If you love this recipe please give it 5 stars ⭐️⭐️⭐️⭐️⭐️.
📖 Recipe
Crispy Pork Milanese For Two With Fresh Lemon Arugula Salad
Equipment Needed
Ingredients
- 2 boneless pork loin chops
- kosher salt and black pepper
- 2 large eggs lightly beaten
- 1 cup seasoned panko bread crumbs
- ⅓ cup freshly grated parmesan cheese
- 3 to 4 tablespoons olive oil
Lemon Arugula
- 6 cups arugula greens
- pinch kosher salt
- pinch black pepper
- 1 lemons juiced
- 1 to 2 tablespoons olive oil
- ¼ cup freshly shaved parmesan cheese
Instructions
- Use a meat tenderizer to pound the pork chops until they are about ½ inch thick. You want them all even in thickness. Season the pork all over with salt and pepper.
- Lightly beat the eggs in one bowl. In another bowl combine the bread crumbs and parmesan cheese. Dip each piece of pork in the egg and then into the breadcrumbs, pressing gently so they adhere.

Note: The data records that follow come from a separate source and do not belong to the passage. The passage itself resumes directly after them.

/-- R155–R157: a channel controller serves a held READ with its bytes and a held WRITE by storing its bytes and no others, both
answered; the request leaves the controller. No other request for the burst is held, and the burst reads good. -/
def Sys2Proof.Claims.DramServeRule : Prop :=
  ∀ (s : State) (f : FieldIx) (n dt : Nat) (p : Packet),
    let d := s.dram f
    let o := dramOff p.dest
    let me := srcStrip s.rank f (d.chan o)
    let k := dramKey f o
    d.queue[n]? = some p → s.dramStopped f = false → (∀ q ∈ d.queue.eraseIdx n, burstOf q ≠ burstOf p) →
    d.dead.testBit (d.chan o) = false → s.dramBad (dramKey f (o / 64 * 64)) 64 = false → s.dramBad k (p.len + 1) = false →
    Local s p →
    (p.typ = 0 → ∃ t, exec (.dramRequest f n dt .good) s = .next t ∧ (t.dram f).queue = d.queue.eraseIdx n ∧ t.mem = s.mem ∧
      Answered t me p 8 p.len false (BitVec.ofNat 256 (s.memNat k (p.len + 1)))) ∧
    (p.typ = 1 → ∃ t, exec (.dramRequest f n dt .good) s = .next t ∧ (t.dram f).queue = d.queue.eraseIdx n ∧
      t.mem = s.mem.putBytes k ((bvBytes 32 p.payload).take (p.len + 1)) ∧ Answered t me p 9 1 false 1)

/-- R157, R158, R162: the patrol counts corrected bursts, which it writes (log entry 15), and keeps an uncorrectable one in
DRAM_ERR_LAST; a sample gives the stack's state by its temperature; a stop that outlasts the hold time answers every held request
DRAM_STOPPED; a channel that fails in service is marked in the overlay map and serves no more. -/
def Sys2Proof.Claims.DramStatesRule : Prop :=
  ∀ (s : State) (f : FieldIx),
    let u : UnitId := .dram f
    let ch (o : BitVec 37) : Nat := (s.dram f).chan o.toNat
    (∀ o : BitVec 37, s.rd u Reg.dramPatrolEn = 1 → s.dramStopped f = false →
      (s.dramBad (dramKey f (o.toNat / 64 * 64)) 64 = false → ∃ t, exec (.dramPatrol f o .corrected false) s = .next t ∧
        t.rd u Reg.dramEccCorr = min (s.rd u Reg.dramEccCorr + 1) 0xFFFFFFFF ∧ OnlyRegs s t
          [(u, Reg.dramEccCorr, 0), (u, Reg.dramChRd, ch o), (u, Reg.dramChWr, ch o), (u, Reg.dramChWrap, ch o)]) ∧
      (∃ t, exec (.dramPatrol f o .uncorrectable true) s = .next t ∧ t.rd u Reg.dramErrLastValid = 1 ∧
        t.rd u Reg.dramErrLastOffset = o.toNat / 64 * 64 ∧ t.rd u Reg.dramEccUnc = min (s.rd u Reg.dramEccUnc + 1) 0xFFFFFFFF ∧
        t.rd u Reg.dramPatrolPasses = min (s.rd u Reg.dramPatrolPasses + 1) 0xFFFFFFFF ∧ t.mem = s.mem ∧
        t.dramBad (dramKey f (o.toNat / 64 * 64)) 64 = true)) ∧
    (∀ temp, temp < 460 → s.rd u Reg.dramThermState = 0 → ∃ t, exec (.dramState f temp) s = .next t ∧
      t.rd u Reg.dramThermState = (if 420 ≤ temp then 3 else if 380 < temp then 2 else if 340 < temp then 1 else 0) ∧
      t.rd u Reg.dramThermTemp = temp) ∧
    (s.dramStopped f = true → (∀ p ∈ (s.dram f).queue, Local s p) → ∃ t, exec (.dramStopped f) s = .next t ∧
      (t.dram f).queue = [] ∧ (t.dram f).expired = true ∧ t.mem = s.mem ∧ ∀ p ∈ (s.dram f).queue,
        Answered t (srcStrip s.rank f ((s.dram f).chan (dramOff p.dest))) p 0xA 0 false (nackPayload 6 p.dest)) ∧
    (∀ ch : Fin 32, (s.dram f).dead.testBit ch = false → (s.dram f).chans.testBit ch = true → ∃ t,
      exec (.channelFail f ch) s = .next t ∧ (t.dram f).dead.testBit ch = true ∧ (t.fieldW f).testBit (8 + ch) = true ∧
      t.mem = s.mem)

/-- R155–R163: the DRAM controllers. -/
def Obligations.DramServesBursts : Prop :=
  Claims.DramServeRule ∧ Claims.DramStatesRule
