/-! `sat` writes regs. -/

@[simp] theorem State.sat_mem (s : State) (u : UnitId) (f : Fld) (n : Nat) : (s.sat u f n).mem = s.mem := rfl
@[simp] theorem State.sat_bad (s : State) (u : UnitId) (f : Fld) (n : Nat) : (s.sat u f n).bad = s.bad := rfl
@[simp] theorem State.sat_hostMem (s : State) (u : UnitId) (f : Fld) (n : Nat) : (s.sat u f n).hostMem = s.hostMem := rfl
@[simp] theorem State.sat_queues (s : State) (u : UnitId) (f : Fld) (n : Nat) : (s.sat u f n).queues = s.queues := rfl
@[simp] theorem State.sat_steers (s : State) (u : UnitId) (f : Fld) (n : Nat) : (s.sat u f n).steers = s.steers := rfl
@[simp] theorem State.sat_springs (s : State) (u : UnitId) (f : Fld) (n : Nat) : (s.sat u f n).springs = s.springs := rfl
@[simp] theorem State.sat_waiters (s : State) (u : UnitId) (f : Fld) (n : Nat) : (s.sat u f n).waiters = s.waiters := rfl
@[simp] theorem State.sat_evals (s : State) (u : UnitId) (f : Fld) (n : Nat) : (s.sat u f n).evals = s.evals := rfl
@[simp] theorem State.sat_senders (s : State) (u : UnitId) (f : Fld) (n : Nat) : (s.sat u f n).senders = s.senders := rfl
@[simp] theorem State.sat_arrivals (s : State) (u : UnitId) (f : Fld) (n : Nat) : (s.sat u f n).arrivals = s.arrivals := rfl
@[simp] theorem State.sat_mcores (s : State) (u : UnitId) (f : Fld) (n : Nat) : (s.sat u f n).mcores = s.mcores := rfl
@[simp] theorem State.sat_vcores (s : State) (u : UnitId) (f : Fld) (n : Nat) : (s.sat u f n).vcores = s.vcores := rfl
@[simp] theorem State.sat_scores (s : State) (u : UnitId) (f : Fld) (n : Nat) : (s.sat u f n).scores = s.scores := rfl
@[simp] theorem State.sat_gens (s : State) (u : UnitId) (f : Fld) (n : Nat) : (s.sat u f n).gens = s.gens := rfl
@[simp] theorem State.sat_pmem (s : State) (u : UnitId) (f : Fld) (n : Nat) : (s.sat u f n).pmem = s.pmem := rfl
@[simp] theorem State.sat_opal (s : State) (u : UnitId) (f : Fld) (n : Nat) : (s.sat u f n).opal = s.opal := rfl
@[simp] theorem State.sat_latches (s : State) (u : UnitId) (f : Fld) (n : Nat) : (s.sat u f n).latches = s.latches := rfl
@[simp] theorem State.sat_saved (s : State) (u : UnitId) (f : Fld) (n : Nat) : (s.sat u f n).saved = s.saved := rfl
@[simp] theorem State.sat_events (s : State) (u : UnitId) (f : Fld) (n : Nat) : (s.sat u f n).events = s.events := rfl
@[simp] theorem State.sat_net (s : State) (u : UnitId) (f : Fld) (n : Nat) : (s.sat u f n).net = s.net := rfl
@[simp] theorem State.sat_err (s : State) (u : UnitId) (f : Fld) (n : Nat) : (s.sat u f n).err = s.err := rfl
@[simp] theorem State.sat_factory (s : State) (u : UnitId) (f : Fld) (n : Nat) : (s.sat u f n).factory = s.factory := rfl
@[simp] theorem State.sat_overlay (s : State) (u : UnitId) (f : Fld) (n : Nat) : (s.sat u f n).overlay = s.overlay := rfl
@[simp] theorem State.sat_parts (s : State) (u : UnitId) (f : Fld) (n : Nat) : (s.sat u f n).parts = s.parts := rfl
@[simp] theorem State.sat_img (s : State) (u : UnitId) (f : Fld) (n : Nat) : (s.sat u f n).img = s.img := rfl
@[simp] theorem State.sat_drams (s : State) (u : UnitId) (f : Fld) (n : Nat) : (s.sat u f n).drams = s.drams := rfl
@[simp] theorem State.sat_colls (s : State) (u : UnitId) (f : Fld) (n : Nat) : (s.sat u f n).colls = s.colls := rfl
@[simp] theorem State.sat_closed (s : State) (u : UnitId) (f : Fld) (n : Nat) : (s.sat u f n).closed = s.closed := rfl
@[simp] theorem State.sat_drainDone (s : State) (u : UnitId) (f : Fld) (n : Nat) : (s.sat u f n).drainDone = s.drainDone := rfl
@[simp] theorem State.sat_tests (s : State) (u : UnitId) (f : Fld) (n : Nat) : (s.sat u f n).tests = s.tests := rfl
@[simp] theorem State.sat_time (s : State) (u : UnitId) (f : Fld) (n : Nat) : (s.sat u f n).time = s.time := rfl
@[simp] theorem State.sat_clk (s : State) (u : UnitId) (f : Fld) (n : Nat) : (s.sat u f n).clk = s.clk := rfl
@[simp] theorem State.sat_hub (s : State) (u : UnitId) (f : Fld) (n : Nat) : (s.sat u f n).hub = s.hub := rfl
@[simp] theorem State.sat_trust (s : State) (u : UnitId) (f : Fld) (n : Nat) : (s.sat u f n).trust = s.trust := rfl
@[simp] theorem State.sat_ports (s : State) (u : UnitId) (f : Fld) (n : Nat) : (s.sat u f n).ports = s.ports := rfl
@[simp] theorem State.sat_ring (s : State) (u : UnitId) (f : Fld) (n : Nat) : (s.sat u f n).ring = s.ring := rfl
@[simp] theorem State.sat_ref (s : State) (u : UnitId) (f : Fld) (n : Nat) : (s.sat u f n).ref = s.ref := rfl
@[simp] theorem State.sat_lakes (s : State) (u : UnitId) (f : Fld) (n : Nat) : (s.sat u f n).lakes = s.lakes := rfl
@[simp] theorem State.sat_pwr (s : State) (u : UnitId) (f : Fld) (n : Nat) : (s.sat u f n).pwr = s.pwr := rfl
@[simp] theorem State.sat_telem (s : State) (u : UnitId) (f : Fld) (n : Nat) : (s.sat u f n).telem = s.telem := rfl
@[simp] theorem State.sat_free (s : State) (u : UnitId) (f : Fld) (n : Nat) : (s.sat u f n).free = s.free := rfl
@[simp] theorem State.sat_pending (s : State) (u : UnitId) (f : Fld) (n : Nat) : (s.sat u f n).pending = s.pending := rfl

- Heat 3 tablespoons of the olive oil in a large skillet over medium heat. Once hot, add the pork chops and cook on each side for about 3 to 4 minutes, until golden brown and crispy and the internet temperature is 145 degrees F.Remove the pork and let it rest a few minutes before slicing.
- Slice and serve over the lemon arugula!
Lemon arugula
- Place the arugula in a bowl and toss it well with salt and pepper. Squeeze on the juice of 1 lemon and drizzle on 1 tablespoons of olive oil and toss well. You can add more lemon juice/oil if you wish – go by your preference!
- Add in the shaved parmesan and toss well. Serve immediately with the crispy pork.
Notes
-
- Pounding the pork chops thin helps them cook more evenly, so don't skip this step!
-
- Make sure your pan is hot enough before adding the pork chops.
-
- Don't walk away from the stove while you are pan frying these pork cutlets cook super quickly so watch them closely.